Dataset records:

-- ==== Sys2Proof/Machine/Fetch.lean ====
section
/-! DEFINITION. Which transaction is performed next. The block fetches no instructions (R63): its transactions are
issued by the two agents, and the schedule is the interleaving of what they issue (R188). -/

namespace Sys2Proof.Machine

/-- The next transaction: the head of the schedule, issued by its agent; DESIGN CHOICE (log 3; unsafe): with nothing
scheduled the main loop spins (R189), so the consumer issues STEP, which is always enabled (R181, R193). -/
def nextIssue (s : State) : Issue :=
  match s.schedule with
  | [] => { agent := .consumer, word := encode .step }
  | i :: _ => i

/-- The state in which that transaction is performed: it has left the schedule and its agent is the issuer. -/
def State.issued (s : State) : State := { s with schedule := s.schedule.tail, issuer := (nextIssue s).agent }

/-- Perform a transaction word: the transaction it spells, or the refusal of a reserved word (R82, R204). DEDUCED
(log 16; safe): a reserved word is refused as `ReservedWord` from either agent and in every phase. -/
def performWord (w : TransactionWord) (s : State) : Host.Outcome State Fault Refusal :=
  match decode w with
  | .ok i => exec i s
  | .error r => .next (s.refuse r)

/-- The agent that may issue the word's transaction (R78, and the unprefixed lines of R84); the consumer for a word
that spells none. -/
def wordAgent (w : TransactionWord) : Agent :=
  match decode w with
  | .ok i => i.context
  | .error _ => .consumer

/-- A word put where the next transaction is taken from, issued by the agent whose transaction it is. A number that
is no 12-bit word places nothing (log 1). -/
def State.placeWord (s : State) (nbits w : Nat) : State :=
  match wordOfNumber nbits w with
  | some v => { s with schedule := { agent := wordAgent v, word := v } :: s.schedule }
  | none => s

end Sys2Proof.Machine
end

Work instruction: Retype the data. Every line must match the original exactly.

Written answer:
-- ==== Sys2Proof/Machine/Fetch.lean ====
section
/-! DEFINITION. Which transaction is performed next. The block fetches no instructions (R63): its transactions are
issued by the two agents, and the schedule is the interleaving of what they issue (R188). -/

namespace Sys2Proof.Machine

/-- The next transaction: the head of the schedule, issued by its agent; DESIGN CHOICE (log 3; unsafe): with nothing
scheduled the main loop spins (R189), so the consumer issues STEP, which is always enabled (R181, R193). -/
def nextIssue (s : State) : Issue :=
  match s.schedule with
  | [] => { agent := .consumer, word := encode .step }
  | i :: _ => i

/-- The state in which that transaction is performed: it has left the schedule and its agent is the issuer. -/
def State.issued (s : State) : State := { s with schedule := s.schedule.tail, issuer := (nextIssue s).agent }

/-- Perform a transaction word: the transaction it spells, or the refusal of a reserved word (R82, R204). DEDUCED
(log 16; safe): a reserved word is refused as `ReservedWord` from either agent and in every phase. -/
def performWord (w : TransactionWord) (s : State) : Host.Outcome State Fault Refusal :=
  match decode w with
  | .ok i => exec i s
  | .error r => .next (s.refuse r)

/-- The agent that may issue the word's transaction (R78, and the unprefixed lines of R84); the consumer for a word
that spells none. -/
def wordAgent (w : TransactionWord) : Agent :=
  match decode w with
  | .ok i => i.context
  | .error _ => .consumer

/-- A word put where the next transaction is taken from, issued by the agent whose transaction it is. A number that
is no 12-bit word places nothing (log 1). -/
def State.placeWord (s : State) (nbits w : Nat) : State :=
  match wordOfNumber nbits w with
  | some v => { s with schedule := { agent := wordAgent v, word := v } :: s.schedule }
  | none => s

end Sys2Proof.Machine
end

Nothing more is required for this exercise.